Your answer should be only the lines below from the one with "30 < 2 ^ 20)" to the one with "def finishPacket (s", repeated exactly, ends included.

→ **Exercise data**
+ + +

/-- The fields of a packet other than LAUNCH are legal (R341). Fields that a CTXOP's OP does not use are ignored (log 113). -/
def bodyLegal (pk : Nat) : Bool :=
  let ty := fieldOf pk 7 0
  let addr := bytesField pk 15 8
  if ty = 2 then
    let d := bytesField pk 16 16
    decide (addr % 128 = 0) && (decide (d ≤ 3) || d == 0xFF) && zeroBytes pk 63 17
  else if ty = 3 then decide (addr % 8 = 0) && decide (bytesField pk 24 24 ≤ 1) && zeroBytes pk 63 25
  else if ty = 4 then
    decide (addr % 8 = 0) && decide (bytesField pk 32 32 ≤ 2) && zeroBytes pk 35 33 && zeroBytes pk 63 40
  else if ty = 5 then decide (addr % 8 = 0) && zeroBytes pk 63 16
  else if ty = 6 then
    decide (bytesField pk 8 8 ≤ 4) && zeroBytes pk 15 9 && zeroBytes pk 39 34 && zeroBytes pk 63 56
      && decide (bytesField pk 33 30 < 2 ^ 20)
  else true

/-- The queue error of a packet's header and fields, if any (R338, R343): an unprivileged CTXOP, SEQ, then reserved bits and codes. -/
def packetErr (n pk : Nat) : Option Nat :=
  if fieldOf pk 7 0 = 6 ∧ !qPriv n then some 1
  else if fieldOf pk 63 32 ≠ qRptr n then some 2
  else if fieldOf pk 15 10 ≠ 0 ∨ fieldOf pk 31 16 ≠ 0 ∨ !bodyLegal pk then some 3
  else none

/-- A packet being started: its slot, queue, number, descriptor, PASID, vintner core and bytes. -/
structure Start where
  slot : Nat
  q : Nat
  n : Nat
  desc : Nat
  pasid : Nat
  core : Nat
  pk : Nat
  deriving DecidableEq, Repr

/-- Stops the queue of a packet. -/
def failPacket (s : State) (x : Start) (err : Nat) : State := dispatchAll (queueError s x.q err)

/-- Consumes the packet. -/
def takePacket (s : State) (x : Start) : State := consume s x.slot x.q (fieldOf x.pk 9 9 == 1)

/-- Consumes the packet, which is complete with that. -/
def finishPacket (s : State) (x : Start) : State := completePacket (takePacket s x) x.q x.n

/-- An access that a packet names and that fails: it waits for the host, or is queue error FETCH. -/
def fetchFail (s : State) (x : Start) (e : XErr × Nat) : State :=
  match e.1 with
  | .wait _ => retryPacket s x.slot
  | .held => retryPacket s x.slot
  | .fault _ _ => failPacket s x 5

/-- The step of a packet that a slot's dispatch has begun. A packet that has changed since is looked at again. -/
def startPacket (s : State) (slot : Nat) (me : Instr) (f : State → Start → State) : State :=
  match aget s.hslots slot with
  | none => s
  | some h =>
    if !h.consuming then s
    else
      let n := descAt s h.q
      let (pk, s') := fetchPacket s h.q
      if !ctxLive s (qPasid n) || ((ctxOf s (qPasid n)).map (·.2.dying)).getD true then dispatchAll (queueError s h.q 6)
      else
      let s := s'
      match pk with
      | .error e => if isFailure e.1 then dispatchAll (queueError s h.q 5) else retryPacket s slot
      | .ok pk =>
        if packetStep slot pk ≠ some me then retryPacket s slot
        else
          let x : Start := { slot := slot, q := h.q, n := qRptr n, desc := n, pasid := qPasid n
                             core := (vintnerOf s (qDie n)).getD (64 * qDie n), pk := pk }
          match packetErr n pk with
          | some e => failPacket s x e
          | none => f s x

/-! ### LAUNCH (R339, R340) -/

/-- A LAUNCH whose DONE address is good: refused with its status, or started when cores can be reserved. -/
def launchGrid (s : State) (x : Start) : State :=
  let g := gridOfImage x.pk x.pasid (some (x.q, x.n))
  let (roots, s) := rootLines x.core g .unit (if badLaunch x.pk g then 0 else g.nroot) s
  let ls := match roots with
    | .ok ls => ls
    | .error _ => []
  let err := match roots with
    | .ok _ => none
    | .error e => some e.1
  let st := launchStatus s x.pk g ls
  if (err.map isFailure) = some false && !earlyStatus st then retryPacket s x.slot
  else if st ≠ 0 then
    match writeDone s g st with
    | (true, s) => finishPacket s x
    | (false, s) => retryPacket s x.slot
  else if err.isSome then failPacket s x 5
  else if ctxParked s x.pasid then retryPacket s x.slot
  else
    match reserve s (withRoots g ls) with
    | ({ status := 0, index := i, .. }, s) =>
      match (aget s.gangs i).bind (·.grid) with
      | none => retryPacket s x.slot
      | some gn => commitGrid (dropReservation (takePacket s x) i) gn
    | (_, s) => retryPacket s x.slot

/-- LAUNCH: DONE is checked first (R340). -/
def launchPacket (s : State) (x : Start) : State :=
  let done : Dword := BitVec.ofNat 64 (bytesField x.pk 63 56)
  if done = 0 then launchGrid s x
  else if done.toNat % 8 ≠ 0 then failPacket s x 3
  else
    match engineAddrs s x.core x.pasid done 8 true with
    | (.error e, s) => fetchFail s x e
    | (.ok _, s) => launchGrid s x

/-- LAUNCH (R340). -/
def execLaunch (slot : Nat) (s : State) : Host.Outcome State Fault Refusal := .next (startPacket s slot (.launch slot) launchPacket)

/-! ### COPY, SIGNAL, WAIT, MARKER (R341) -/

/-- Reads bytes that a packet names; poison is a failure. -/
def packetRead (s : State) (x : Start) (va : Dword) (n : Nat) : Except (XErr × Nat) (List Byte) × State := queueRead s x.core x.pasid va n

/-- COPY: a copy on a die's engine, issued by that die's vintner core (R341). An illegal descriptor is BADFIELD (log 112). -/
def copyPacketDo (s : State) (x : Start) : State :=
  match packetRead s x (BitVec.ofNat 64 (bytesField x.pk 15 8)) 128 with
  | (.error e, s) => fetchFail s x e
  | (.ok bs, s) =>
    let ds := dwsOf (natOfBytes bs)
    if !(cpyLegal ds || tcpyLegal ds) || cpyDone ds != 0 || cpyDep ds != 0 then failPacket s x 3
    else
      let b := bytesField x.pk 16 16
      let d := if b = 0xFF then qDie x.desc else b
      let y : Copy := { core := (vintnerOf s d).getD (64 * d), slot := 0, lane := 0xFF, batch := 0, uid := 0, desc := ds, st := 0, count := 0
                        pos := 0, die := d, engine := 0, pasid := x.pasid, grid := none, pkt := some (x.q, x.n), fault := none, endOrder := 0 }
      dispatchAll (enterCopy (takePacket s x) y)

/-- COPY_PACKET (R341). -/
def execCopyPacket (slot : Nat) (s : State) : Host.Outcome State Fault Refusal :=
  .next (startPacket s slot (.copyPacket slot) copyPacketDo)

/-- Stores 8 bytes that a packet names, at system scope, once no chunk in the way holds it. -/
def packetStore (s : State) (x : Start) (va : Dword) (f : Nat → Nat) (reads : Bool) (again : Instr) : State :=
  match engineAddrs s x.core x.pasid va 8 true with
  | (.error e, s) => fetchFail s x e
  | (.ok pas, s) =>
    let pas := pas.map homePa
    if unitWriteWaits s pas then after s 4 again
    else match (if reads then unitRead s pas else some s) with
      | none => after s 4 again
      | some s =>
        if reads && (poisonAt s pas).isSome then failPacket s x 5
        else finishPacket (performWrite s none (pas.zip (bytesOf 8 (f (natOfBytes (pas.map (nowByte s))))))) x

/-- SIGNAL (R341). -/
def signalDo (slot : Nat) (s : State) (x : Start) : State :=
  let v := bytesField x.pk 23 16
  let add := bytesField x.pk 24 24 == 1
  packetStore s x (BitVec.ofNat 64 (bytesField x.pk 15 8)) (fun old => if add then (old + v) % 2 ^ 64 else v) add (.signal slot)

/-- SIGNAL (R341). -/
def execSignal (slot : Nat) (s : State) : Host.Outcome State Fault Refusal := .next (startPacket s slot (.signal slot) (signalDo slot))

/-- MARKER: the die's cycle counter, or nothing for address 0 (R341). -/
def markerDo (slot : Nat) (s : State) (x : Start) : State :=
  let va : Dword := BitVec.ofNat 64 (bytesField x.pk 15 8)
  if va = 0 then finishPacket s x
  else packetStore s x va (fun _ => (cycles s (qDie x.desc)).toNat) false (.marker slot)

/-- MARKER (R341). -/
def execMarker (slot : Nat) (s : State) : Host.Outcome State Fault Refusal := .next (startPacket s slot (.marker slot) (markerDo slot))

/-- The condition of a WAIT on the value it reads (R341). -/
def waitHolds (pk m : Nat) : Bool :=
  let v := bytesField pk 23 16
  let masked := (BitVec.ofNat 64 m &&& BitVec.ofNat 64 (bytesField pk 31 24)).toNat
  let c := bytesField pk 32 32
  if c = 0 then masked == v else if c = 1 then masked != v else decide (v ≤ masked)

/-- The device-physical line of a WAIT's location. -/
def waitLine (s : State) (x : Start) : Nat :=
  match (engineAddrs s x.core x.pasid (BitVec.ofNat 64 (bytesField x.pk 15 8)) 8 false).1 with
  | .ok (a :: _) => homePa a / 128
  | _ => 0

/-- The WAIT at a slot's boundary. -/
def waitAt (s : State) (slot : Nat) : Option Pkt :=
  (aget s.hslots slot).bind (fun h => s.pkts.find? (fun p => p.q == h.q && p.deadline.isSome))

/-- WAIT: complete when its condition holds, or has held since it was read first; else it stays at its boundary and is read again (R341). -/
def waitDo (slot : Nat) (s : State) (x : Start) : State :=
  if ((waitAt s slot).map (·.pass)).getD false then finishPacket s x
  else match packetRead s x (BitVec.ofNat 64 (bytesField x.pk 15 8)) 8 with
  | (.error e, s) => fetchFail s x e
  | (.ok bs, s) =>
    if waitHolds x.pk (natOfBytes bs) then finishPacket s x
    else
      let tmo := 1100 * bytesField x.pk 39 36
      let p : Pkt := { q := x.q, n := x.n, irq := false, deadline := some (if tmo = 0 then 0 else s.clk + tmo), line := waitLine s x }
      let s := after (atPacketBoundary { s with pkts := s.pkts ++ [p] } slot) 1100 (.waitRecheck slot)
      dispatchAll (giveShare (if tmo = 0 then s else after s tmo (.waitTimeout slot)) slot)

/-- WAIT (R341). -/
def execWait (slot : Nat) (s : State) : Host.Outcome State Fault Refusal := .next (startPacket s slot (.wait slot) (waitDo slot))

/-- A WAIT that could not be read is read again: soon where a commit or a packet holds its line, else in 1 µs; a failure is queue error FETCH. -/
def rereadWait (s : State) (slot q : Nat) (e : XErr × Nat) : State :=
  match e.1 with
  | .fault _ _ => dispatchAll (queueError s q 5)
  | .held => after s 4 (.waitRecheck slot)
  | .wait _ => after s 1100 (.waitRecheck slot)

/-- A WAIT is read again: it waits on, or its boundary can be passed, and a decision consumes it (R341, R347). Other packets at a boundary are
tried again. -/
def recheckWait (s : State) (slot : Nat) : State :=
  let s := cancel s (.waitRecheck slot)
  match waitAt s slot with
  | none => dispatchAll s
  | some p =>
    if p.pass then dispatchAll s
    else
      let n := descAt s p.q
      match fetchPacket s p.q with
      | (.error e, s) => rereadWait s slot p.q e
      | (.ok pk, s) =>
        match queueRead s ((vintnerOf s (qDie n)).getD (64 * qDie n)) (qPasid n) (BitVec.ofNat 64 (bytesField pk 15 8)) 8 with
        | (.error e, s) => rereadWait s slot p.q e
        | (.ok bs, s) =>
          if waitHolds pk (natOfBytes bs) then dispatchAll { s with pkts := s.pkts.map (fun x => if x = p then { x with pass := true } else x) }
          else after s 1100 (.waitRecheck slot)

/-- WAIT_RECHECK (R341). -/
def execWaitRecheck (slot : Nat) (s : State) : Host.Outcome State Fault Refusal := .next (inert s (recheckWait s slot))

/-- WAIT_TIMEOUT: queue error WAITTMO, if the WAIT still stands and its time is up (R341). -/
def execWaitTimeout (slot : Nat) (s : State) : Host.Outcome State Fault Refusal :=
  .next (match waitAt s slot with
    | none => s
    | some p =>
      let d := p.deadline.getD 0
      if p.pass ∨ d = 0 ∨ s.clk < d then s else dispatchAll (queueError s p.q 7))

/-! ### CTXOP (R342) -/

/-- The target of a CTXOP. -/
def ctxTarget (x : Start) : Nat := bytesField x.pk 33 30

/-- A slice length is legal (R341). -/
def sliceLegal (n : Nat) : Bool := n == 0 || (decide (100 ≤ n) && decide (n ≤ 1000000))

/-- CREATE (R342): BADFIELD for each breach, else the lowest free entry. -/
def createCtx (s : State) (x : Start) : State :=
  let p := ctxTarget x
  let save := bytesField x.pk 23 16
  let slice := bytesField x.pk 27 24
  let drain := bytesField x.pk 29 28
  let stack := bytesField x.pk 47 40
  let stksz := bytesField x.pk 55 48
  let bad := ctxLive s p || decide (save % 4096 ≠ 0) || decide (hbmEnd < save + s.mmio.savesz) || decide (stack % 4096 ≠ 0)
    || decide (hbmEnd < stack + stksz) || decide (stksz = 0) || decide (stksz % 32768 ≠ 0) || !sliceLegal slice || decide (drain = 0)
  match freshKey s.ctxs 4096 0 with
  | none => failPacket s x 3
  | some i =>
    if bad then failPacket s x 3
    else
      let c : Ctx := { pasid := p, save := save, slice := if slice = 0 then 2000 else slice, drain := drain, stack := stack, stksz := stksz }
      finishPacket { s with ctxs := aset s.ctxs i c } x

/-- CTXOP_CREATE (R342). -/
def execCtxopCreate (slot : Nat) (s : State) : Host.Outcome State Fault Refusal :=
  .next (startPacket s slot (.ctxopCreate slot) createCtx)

+ + +

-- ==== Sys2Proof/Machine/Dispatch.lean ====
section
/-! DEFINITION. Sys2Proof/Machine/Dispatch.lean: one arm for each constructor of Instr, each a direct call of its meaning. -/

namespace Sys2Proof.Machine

+ + +

→ **Solution to the exercise**
      && decide (bytesField pk 33 30 < 2 ^ 20)
  else true

/-- The queue error of a packet's header and fields, if any (R338, R343): an unprivileged CTXOP, SEQ, then reserved bits and codes. -/
def packetErr (n pk : Nat) : Option Nat :=
  if fieldOf pk 7 0 = 6 ∧ !qPriv n then some 1
  else if fieldOf pk 63 32 ≠ qRptr n then some 2
  else if fieldOf pk 15 10 ≠ 0 ∨ fieldOf pk 31 16 ≠ 0 ∨ !bodyLegal pk then some 3
  else none

/-- A packet being started: its slot, queue, number, descriptor, PASID, vintner core and bytes. -/
structure Start where
  slot : Nat
  q : Nat
  n : Nat
  desc : Nat
  pasid : Nat
  core : Nat
  pk : Nat
  deriving DecidableEq, Repr

/-- Stops the queue of a packet. -/
def failPacket (s : State) (x : Start) (err : Nat) : State := dispatchAll (queueError s x.q err)

/-- Consumes the packet. -/
def takePacket (s : State) (x : Start) : State := consume s x.slot x.q (fieldOf x.pk 9 9 == 1)

/-- Consumes the packet, which is complete with that. -/
def finishPacket (s : State) (x : Start) : State := completePacket (takePacket s x) x.q x.n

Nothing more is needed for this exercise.